### WORK ITEM
Write out the data below exactly, from its first line to the line containing "file[4 * k + 3]?", that line included.

■ ■ ■

-- ==== Sys2Proof/Certificates/Slice0/Obligations.lean ====
section
/-! DEFINITION. The statements for the provers. Each docstring names the rule of spec/ it formalises. "Faulted" next states
are written out as the whole old state with the run state changed, so each says by itself that nothing else changes. -/

open Sys2Proof Sys2Proof.Machine

/-! ## Reset and the loader -/

/-- 10_state.md R45, for the state the model calls reset (nothing loaded): registers 0, pc 0, `Running`, only segment 0
mapped, of length 0, bookkeeping empty, input at its first byte, output empty. The empty program is log 13's choice. -/
def Obligations.ResetLeavesRegistersZeroAndOnlySegmentZero : Prop :=
  (∀ r, State.reset.x r = 0#32) ∧ State.reset.pc = 0#32 ∧ State.reset.run = .running ∧
  State.reset.run.statusCode = 0#2 ∧ State.reset.run.faultCode = 0#4 ∧
  (∀ id, State.reset.mem.mapped id = true ↔ id = 0#32) ∧ State.reset.mem.progLen = 0#32 ∧
  State.reset.allocator.freed = [] ∧ State.reset.allocator.used = [] ∧
  State.reset.input.pos = 0 ∧ State.reset.input.eofSeen = false ∧ State.reset.output = []

/-- 10_state.md R45 with the loader of 70_reset_and_hazards.md R265: a file of whole words, fewer than 2^32 of them, gives
the reset state with word `k` of segment 0 made big-endian of bytes `4k .. 4k+3`. -/
def Obligations.BootGivesTheResetStateWithTheProgram : Prop :=
  ∀ (cfg : Config) (file bytes : List Byte) (closed : Bool),
    file.length % 4 = 0 → file.length / 4 < 2 ^ 32 →
    ∃ s, State.boot cfg file bytes closed = .ok s ∧
      (∀ r, s.x r = 0#32) ∧ s.pc = 0#32 ∧ s.run = .running ∧
      s.run.statusCode = 0#2 ∧ s.run.faultCode = 0#4 ∧
      (∀ id, s.mem.mapped id = true ↔ id = 0#32) ∧
      s.mem.progLen.toNat = file.length / 4 ∧
      (∀ k, k < file.length / 4 → ∃ b0 b1 b2 b3 w,
        file[4 * k]? = some b0 ∧ file[4 * k + 1]? = some b1 ∧ file[4 * k + 2]? = some b2 ∧
        file[4 * k + 3]? = some b3 ∧ s.mem.read 0#32 (BitVec.ofNat 32 k) = .ok w ∧
        w.toNat = b0.toNat * 2 ^ 24 + b1.toNat * 2 ^ 16 + b2.toNat * 2 ^ 8 + b3.toNat) ∧
      s.allocator.freed = [] ∧ s.allocator.used = [] ∧
      s.input.bytes = bytes ∧ s.input.closed = closed ∧ s.input.pos = 0 ∧ s.input.eofSeen = false ∧
      s.output = [] ∧ s.cfg = cfg

/-- 60_exceptions.md R223 and 20_memory.md R64: the loader refuses a file whose byte length is no multiple of 4, and a
program of 2^32 words or more; the engine is not started. -/
def Obligations.LoaderRefusesMalformedAndOverlongFiles : Prop :=
  ∀ (cfg : Config) (file bytes : List Byte) (closed : Bool),
    (file.length % 4 ≠ 0 → State.boot cfg file bytes closed = .error .malformedFile) ∧
    (file.length % 4 = 0 → 2 ^ 32 ≤ file.length / 4 →
      State.boot cfg file bytes closed = .error .programTooLong)

/-- 70_reset_and_hazards.md R260: reset applied in any state takes the values of R45, with segment 0 holding the program
the loader supplies; two states of one implementation reset alike, so nothing of the earlier run survives. -/
def Obligations.ResetInputDiscardsTheEarlierRun : Prop :=
  ∀ (s : State) (program : List Word) (bytes : List Byte) (closed : Bool), program.length < 2 ^ 32 →
    (∀ r, (s.applyReset program bytes closed).x r = 0#32) ∧
    (s.applyReset program bytes closed).pc = 0#32 ∧
    (s.applyReset program bytes closed).run = .running ∧
    (∀ id, (s.applyReset program bytes closed).mem.mapped id = true ↔ id = 0#32) ∧
    (s.applyReset program bytes closed).mem.progLen.toNat = program.length ∧
    (∀ k w, program[k]? = some w →
      (s.applyReset program bytes closed).mem.read 0#32 (BitVec.ofNat 32 k) = .ok w) ∧
    (s.applyReset program bytes closed).allocator = ⟨[], []⟩ ∧
    (s.applyReset program bytes closed).input = ⟨bytes, closed, 0, false⟩ ∧
    (s.applyReset program bytes closed).output = [] ∧
    (∀ u : State, u.cfg = s.cfg → u.applyReset program bytes closed = s.applyReset program bytes closed)

/-! ## Encoding -/

/-- 30_encoding.md R92: the six fields of every word. -/
def Obligations.DecoderCutsSixUnsignedFields : Prop :=
  ∀ w : Word,
    (decodeFields w).opcode = w.toNat >>> 28 ∧
    (decodeFields w).regA.val = (w.toNat >>> 6) % 8 ∧
    (decodeFields w).regB.val = (w.toNat >>> 3) % 8 ∧
    (decodeFields w).regC.val = w.toNat % 8 ∧
    (decodeFields w).regLoad.val = (w.toNat >>> 25) % 8 ∧
    (decodeFields w).loadValue = w.toNat % 2 ^ 25

/-- 30_encoding.md R95: putting the fields back at their offsets gives the word's bits again, in both formats. -/
def Obligations.FieldsReassembleTheWord : Prop :=
  ∀ w : Word,
    ((decodeFields w).opcode <<< 28 ||| (decodeFields w).regA.val <<< 6 |||
      (decodeFields w).regB.val <<< 3 ||| (decodeFields w).regC.val = w.toNat &&& 0xF00001FF) ∧
    ((decodeFields w).opcode <<< 28 ||| (decodeFields w).regLoad.val <<< 25 |||
      (decodeFields w).loadValue = w.toNat)

/-- 30_encoding.md R93: the mask-then-shift contract gives the field `(w >> L) mod 2^W` that the decoder uses, and a field
of width 0 yields 0. -/
def Obligations.GeneralFieldExtraction : Prop :=
  ∀ (w : Word) (lsb width : Nat),
    extractField w lsb width = fieldOf w lsb width ∧ extractField w lsb 0 = 0

/-- 30_encoding.md R98, R99: a word is the instruction with opcode `k` exactly when `w AND mask = match`, for `k` in
0 .. 13; a word with `w[31:28]` 14 or 15 is no instruction, and every other word is one. -/
def Obligations.OpcodeFieldSelectsTheInstruction : Prop :=
  ∀ w : Word,
    (∀ k, k < 14 →
      (w &&& 0xF0000000#32 = BitVec.ofNat 32 (k * 2 ^ 28) ↔ ∃ i, decode w = .ok i ∧ i.opcode = k)) ∧
    (0xE0000000#32 ≤ w ↔ ∃ k, decode w = .error (.invalidOpcode k)) ∧
    decode w ≠ .error .shortWord

/-- 30_encoding.md R100: two words that differ only in bits an instruction does not use are the same instruction. -/
def Obligations.UnusedBitsAreIgnored : Prop :=
  ∀ (w v : Word) (i : Instr), decode w = .ok i → w &&& i.usedBits = v &&& i.usedBits → decode v = .ok i

/-- Decoding the canonical encoding (30_encoding.md R92, R103) of any well-formed instruction, with every operand, gives
it back. -/
def Obligations.DecodeOfEncodeIsTheInstruction : Prop :=
  ∀ i : Instr, i.WellFormed → decode (encode i) = .ok i

/-- Whatever the decoder reads is a well-formed instruction, and its canonical word is the word read with the unused bits
cleared (30_encoding.md R100, R103). -/
def Obligations.DecodedWordsAreWellFormedAndReencode : Prop :=
  ∀ (w : Word) (i : Instr), decode w = .ok i → i.WellFormed ∧ encode i = w &&& i.usedBits

/-- Words written out bit by bit from tables R90, R91, R98 decode to the instructions they stand for. -/
def Obligations.WordsOfTheSpecDecode : Prop :=
  decode 0b00000000000000000000000101110001#32 = .ok (.cmov 5 6 1) ∧
  decode 0b00010000000000000000000101010100#32 = .ok (.sload 5 2 4) ∧
  decode 0b00100000000000000000000010100011#32 = .ok (.sstore 2 4 3) ∧
  decode 0b00110000000000000000000100001010#32 = .ok (.add 4 1 2) ∧
  decode 0b01010000000000000000000101101111#32 = .ok (.div 5 5 7) ∧
  decode 0b10000000000000000000000000010001#32 = .ok (.map 2 1) ∧
  decode 0b10100000000000000000000000000001#32 = .ok (.out 1) ∧
  decode 0b11000000000000000000000000010011#32 = .ok (.loadp 2 3) ∧
  decode 0b11010011000000000000000000000000#32 = .ok (.loadv 1 0x1000000) ∧
  decode 0b11100000000000000000000000000000#32 = .error (.invalidOpcode 14)

/-! ## The instructions

Each states the words that decode to the instruction and what it does to every state: its result, its pc, its frame, and
its faults. -/

/-- 41_conditional_move.md R141. -/
def Obligations.CmovMovesWhenTheConditionIsNotZero : Prop :=
  (∀ w, fieldOf w 28 4 = 0 → decode w = .ok (.cmov (regField w 6) (regField w 3) (regField w 0))) ∧
  ∀ (a b c : Reg) (s : State), ∃ t, exec (.cmov a b c) s = .next t ∧
    (s.x c ≠ 0#32 → t.x a = s.x b) ∧ (s.x c = 0#32 → t.x a = s.x a) ∧
    t.pc = s.pc + 1#32 ∧ s.RegisterFrame t [a]

/-- 42_segmented_load_store.md R146. -/
def Obligations.SloadReadsAWordOrFaults : Prop :=
  (∀ w, fieldOf w 28 4 = 1 → decode w = .ok (.sload (regField w 6) (regField w 3) (regField w 0))) ∧
  ∀ (a b c : Reg) (s : State),
    (∀ g, s.mem.seg? (s.x b) = some g → s.x c < g.len →
      ∃ t, exec (.sload a b c) s = .next t ∧ t.x a = g.word (s.x c) ∧
        t.pc = s.pc + 1#32 ∧ s.RegisterFrame t [a]) ∧
    (s.mem.mapped (s.x b) = false →
      exec (.sload a b c) s = .next { s with run := .faulted .unmappedSegmentAccess }) ∧
    (∀ g, s.mem.seg? (s.x b) = some g → g.len ≤ s.x c →
      exec (.sload a b c) s = .next { s with run := .faulted .outOfBoundsOffset })

/-- 42_segmented_load_store.md R147: the address stored to is `storeAddress`, the one the meaning uses. -/
def Obligations.SstoreWritesOneWordOrFaults : Prop :=
  (∀ w, fieldOf w 28 4 = 2 → decode w = .ok (.sstore (regField w 6) (regField w 3) (regField w 0))) ∧
  ∀ (a b c : Reg) (s : State) (id off : Word), s.storeAddress a b = (id, off) →
    (∀ g, s.mem.seg? id = some g → off < g.len →
      ∃ t, exec (.sstore a b c) s = .next t ∧ t.mem.read id off = .ok (s.x c) ∧
        (∀ j o, (j, o) ≠ (id, off) → t.mem.read j o = s.mem.read j o) ∧
        t.pc = s.pc + 1#32 ∧ s.SameRegsBut t [] ∧ t.run = s.run ∧ s.SameAllocator t ∧ s.SameStreams t ∧
        t.cfg = s.cfg) ∧
    (s.mem.mapped id = false →
      exec (.sstore a b c) s = .next { s with run := .faulted .unmappedSegmentAccess }) ∧
    (∀ g, s.mem.seg? id = some g → g.len ≤ off →
      exec (.sstore a b c) s = .next { s with run := .faulted .outOfBoundsOffset })

/-- 43_alu.md R156: the sum is formed in natural numbers and reduced modulo 2^32. -/
def Obligations.AddWrapsModulo32Bits : Prop :=
  (∀ w, fieldOf w 28 4 = 3 → decode w = .ok (.add (regField w 6) (regField w 3) (regField w 0))) ∧
  ∀ (a b c : Reg) (s : State), ∃ t, exec (.add a b c) s = .next t ∧
    (t.x a).toNat = ((s.x b).toNat + (s.x c).toNat) % 2 ^ 32 ∧
    t.pc = s.pc + 1#32 ∧ s.RegisterFrame t [a]

/-- 43_alu.md R157: the low 32 bits of the product. -/
def Obligations.MulWrapsModulo32Bits : Prop :=
  (∀ w, fieldOf w 28 4 = 4 → decode w = .ok (.mul (regField w 6) (regField w 3) (regField w 0))) ∧
  ∀ (a b c : Reg) (s : State), ∃ t, exec (.mul a b c) s = .next t ∧
    (t.x a).toNat = ((s.x b).toNat * (s.x c).toNat) % 2 ^ 32 ∧
    t.pc = s.pc + 1#32 ∧ s.RegisterFrame t [a]

/-- 43_alu.md R158: the unique unsigned quotient, or `DivisionByZero` for every dividend. -/
def Obligations.DivGivesTheUnsignedQuotientOrFaults : Prop :=
  (∀ w, fieldOf w 28 4 = 5 → decode w = .ok (.div (regField w 6) (regField w 3) (regField w 0))) ∧
  ∀ (a b c : Reg) (s : State),
    (s.x c ≠ 0#32 → ∃ t, exec (.div a b c) s = .next t ∧
      (t.x a).toNat * (s.x c).toNat ≤ (s.x b).toNat ∧
      (s.x b).toNat < ((t.x a).toNat + 1) * (s.x c).toNat ∧
      t.pc = s.pc + 1#32 ∧ s.RegisterFrame t [a]) ∧
    (s.x c = 0#32 → exec (.div a b c) s = .next { s with run := .faulted .divisionByZero })

/-- 43_alu.md R159: bit by bit, and as `0xFFFFFFFF − (x[b] AND x[c])`. -/
def Obligations.NandComplementsTheConjunction : Prop :=
  (∀ w, fieldOf w 28 4 = 6 → decode w = .ok (.nand (regField w 6) (regField w 3) (regField w 0))) ∧
  ∀ (a b c : Reg) (s : State), ∃ t, exec (.nand a b c) s = .next t ∧
    (∀ i, i < 32 → (t.x a).getLsbD i = !((s.x b).getLsbD i && (s.x c).getLsbD i)) ∧
    (t.x a).toNat = 0xFFFFFFFF - (s.x b &&& s.x c).toNat ∧
    t.pc = s.pc + 1#32 ∧ s.RegisterFrame t [a]

/-- 44_halt.md R171: `Halted`, the pc kept, nothing else changed; every word with opcode 7 is HALT; no step follows. -/
def Obligations.HaltEndsTheRunInPlace : Prop :=
  (∀ w, fieldOf w 28 4 = 7 → decode w = .ok .halt) ∧
  ∀ s : State, exec .halt s = .next { s with run := .halted } ∧
    ∀ t, step { s with run := .halted } ≠ .next t

/-- 45_segment_management.md R176 with 20_memory.md R58, R61, for either policy: in a state of the invariant with an unused
identifier, MAP writes to `x[b]` a non-zero identifier of `ID_SPACE` that was not mapped, under which `x[c]` zero words are
now mapped; with none it faults. The bookkeeping of `lifo` is stated in `LifoReusesTheMostRecentlyFreed`. -/
def Obligations.MapGivesAFreshZeroSegmentOrFaults : Prop :=
  (∀ w, fieldOf w 28 4 = 8 → decode w = .ok (.map (regField w 3) (regField w 0))) ∧
  ∀ (b c : Reg) (s : State), s.Inv →
    ((∃ i, s.allocatable i = true) →
      ∃ t, exec (.map b c) s = .next t ∧
        t.x b ≠ 0#32 ∧ s.mem.mapped (t.x b) = false ∧ idInSpace s.cfg.idSpace (t.x b).toNat = true ∧
        t.mem.len? (t.x b) = some (s.x c) ∧
        (∀ off, off < s.x c → t.mem.read (t.x b) off = .ok 0#32) ∧ s.SameMemOutside t (t.x b) ∧
        t.pc = s.pc + 1#32 ∧ s.SameRegsBut t [b] ∧ t.run = s.run ∧ s.SameStreams t ∧ t.cfg = s.cfg ∧
        (s.cfg.allocPolicy = .any → t.allocator = s.allocator) ∧
        (s.cfg.allocPolicy = .lifo → t.draws = s.draws)) ∧
    ((∀ i, s.allocatable i = false) →
      exec (.map b c) s = .next { s with run := .faulted .segmentSpaceExhausted })

/-- 45_segment_management.md R178 with 20_memory.md R60: the named segment leaves the memory and its identifier is unused
again; identifier 0 and unmapped identifiers fault. Under `lifo` the identifier is pushed on `freed` (R59). -/
def Obligations.UnmapFreesTheSegmentOrFaults : Prop :=
  (∀ w, fieldOf w 28 4 = 9 → decode w = .ok (.unmap (regField w 0))) ∧
  ∀ (c : Reg) (s : State),
    (s.x c ≠ 0#32 → s.mem.mapped (s.x c) = true →
      ∃ t, exec (.unmap c) s = .next t ∧ t.mem.mapped (s.x c) = false ∧ s.SameMemOutside t (s.x c) ∧
        (s.IdsInSpace → t.allocatable (s.x c) = true) ∧
        t.pc = s.pc + 1#32 ∧ s.SameRegsBut t [] ∧ t.run = s.run ∧ s.SameStreams t ∧ t.cfg = s.cfg ∧
        t.draws = s.draws ∧ t.allocator.used = s.allocator.used ∧
        (s.cfg.allocPolicy = .any → t.allocator.freed = s.allocator.freed) ∧
        (s.cfg.allocPolicy = .lifo → t.allocator.freed = s.x c :: s.allocator.freed)) ∧
    (s.x c = 0#32 → exec (.unmap c) s = .next { s with run := .faulted .freeOfSegmentZero }) ∧
    (s.x c ≠ 0#32 → s.mem.mapped (s.x c) = false →
      exec (.unmap c) s = .next { s with run := .faulted .unmappedSegmentAccess })
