-- ==== Sys2Proof/Tests/Slice0.lean ====
section
/-! SUPPORT. Tests, the vectors of spec/95_test_vectors.md (named in each comment) or words written out from the tables of
spec/30_encoding.md; then, for every statement with hypotheses, a state that meets them, clause by clause. -/

namespace Sys2Proof.Tests

open Sys2Proof Sys2Proof.Machine

/-! ## Helpers -/

/-- The configuration of the vectors: `lifo`, `all_ones`, the default `ID_SPACE`. -/
def lifoCfg : Config := ⟨.lifo, .allOnes, Config.fullIdSpace⟩

/-- The reset state with a program, registers set, and segment 1 = [0, 100], as section 2.3 of the vectors has it. -/
def machine (program : List Word) (xs : List (Reg × Word)) : State :=
  { State.reset with
    regs := xs.foldl (fun f p => f.set p.1 p.2) State.reset.regs
    cfg := lifoCfg
    mem := ⟨Segment.ofWords program, [(1, Segment.ofWords [0, 100])]⟩
    allocator := ⟨[], [1]⟩ }

/-- The next state of an outcome. -/
def next? : Result → Option State
  | .next t => some t
  | .fault _ => none
  | .refused _ => none

/-- One step, seen through `f`. -/
def after {α : Type} (s : State) (f : State → α) : Option α := (next? (step s)).map f

/-! ## Well-formedness -/

theorem test_loadv_26_bit_immediate_is_ill_formed : Instr.wellFormed (.loadv 0 0x2000000) = false := by decide
theorem test_loadv_25_bit_immediate_is_well_formed : Instr.wellFormed (.loadv 7 0x1FFFFFF) = true := by decide

/-! ## Decoding: words written out from tables R90, R91, R98, unused bits set in some -/

theorem test_decode_cmov : decodeTableWord 32 0b00001111111111111111111101110001 = some (.cmov 5 6 1) := by decide
theorem test_decode_sload : decodeTableWord 32 0b00010000000000000000000101010100 = some (.sload 5 2 4) := by decide
theorem test_decode_sstore : decodeTableWord 32 0b00100000000000000000000010100011 = some (.sstore 2 4 3) := by decide
theorem test_decode_add : decodeTableWord 32 0b00111111111111111111111001010011 = some (.add 1 2 3) := by decide
theorem test_decode_mul : decodeTableWord 32 0b01000000000000000000000011001010 = some (.mul 3 1 2) := by decide
theorem test_decode_div : decodeTableWord 32 0b01010000000000000000000101101111 = some (.div 5 5 7) := by decide
theorem test_decode_nand : decodeTableWord 32 0b01100000000000000000000010001001 = some (.nand 2 1 1) := by decide
theorem test_decode_halt : decodeTableWord 32 0b01111111111111111111111111111111 = some .halt := by decide
theorem test_decode_map : decodeTableWord 32 0b10000000000000000000000111010001 = some (.map 2 1) := by decide
theorem test_decode_unmap : decodeTableWord 32 0b10010000000000000000000111111010 = some (.unmap 2) := by decide
theorem test_decode_out : decodeTableWord 32 0b10100000000000000000000000000001 = some (.out 1) := by decide
theorem test_decode_in : decodeTableWord 32 0b10110000000000000000000000000001 = some (.inp 1) := by decide
theorem test_decode_loadp : decodeTableWord 32 0b11001010101111001101111011110111 = some (.loadp 6 7) := by decide
theorem test_decode_loadv : decodeTableWord 32 0b11010000000000000000000001000001 = some (.loadv 0 65) := by decide
theorem test_decode_opcode_14 : decodeTableWord 32 0b11100000000000000000000000000000 = none := by decide
theorem test_decode_opcode_15 : decodeTableWord 32 0b11111111111111111111111111111111 = none := by decide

■ ■ ■

### EXERCISE SOLUTION
-- ==== Sys2Proof/Certificates/Slice0/Obligations.lean ====
section
/-! DEFINITION. The statements for the provers. Each docstring names the rule of spec/ it formalises. "Faulted" next states
are written out as the whole old state with the run state changed, so each says by itself that nothing else changes. -/

open Sys2Proof Sys2Proof.Machine

/-! ## Reset and the loader -/

/-- 10_state.md R45, for the state the model calls reset (nothing loaded): registers 0, pc 0, `Running`, only segment 0
mapped, of length 0, bookkeeping empty, input at its first byte, output empty. The empty program is log 13's choice. -/
def Obligations.ResetLeavesRegistersZeroAndOnlySegmentZero : Prop :=
  (∀ r, State.reset.x r = 0#32) ∧ State.reset.pc = 0#32 ∧ State.reset.run = .running ∧
  State.reset.run.statusCode = 0#2 ∧ State.reset.run.faultCode = 0#4 ∧
  (∀ id, State.reset.mem.mapped id = true ↔ id = 0#32) ∧ State.reset.mem.progLen = 0#32 ∧
  State.reset.allocator.freed = [] ∧ State.reset.allocator.used = [] ∧
  State.reset.input.pos = 0 ∧ State.reset.input.eofSeen = false ∧ State.reset.output = []

/-- 10_state.md R45 with the loader of 70_reset_and_hazards.md R265: a file of whole words, fewer than 2^32 of them, gives
the reset state with word `k` of segment 0 made big-endian of bytes `4k .. 4k+3`. -/
def Obligations.BootGivesTheResetStateWithTheProgram : Prop :=
  ∀ (cfg : Config) (file bytes : List Byte) (closed : Bool),
    file.length % 4 = 0 → file.length / 4 < 2 ^ 32 →
    ∃ s, State.boot cfg file bytes closed = .ok s ∧
      (∀ r, s.x r = 0#32) ∧ s.pc = 0#32 ∧ s.run = .running ∧
      s.run.statusCode = 0#2 ∧ s.run.faultCode = 0#4 ∧
      (∀ id, s.mem.mapped id = true ↔ id = 0#32) ∧
      s.mem.progLen.toNat = file.length / 4 ∧
      (∀ k, k < file.length / 4 → ∃ b0 b1 b2 b3 w,
        file[4 * k]? = some b0 ∧ file[4 * k + 1]? = some b1 ∧ file[4 * k + 2]? = some b2 ∧
        file[4 * k + 3]? = some b3 ∧ s.mem.read 0#32 (BitVec.ofNat 32 k) = .ok w ∧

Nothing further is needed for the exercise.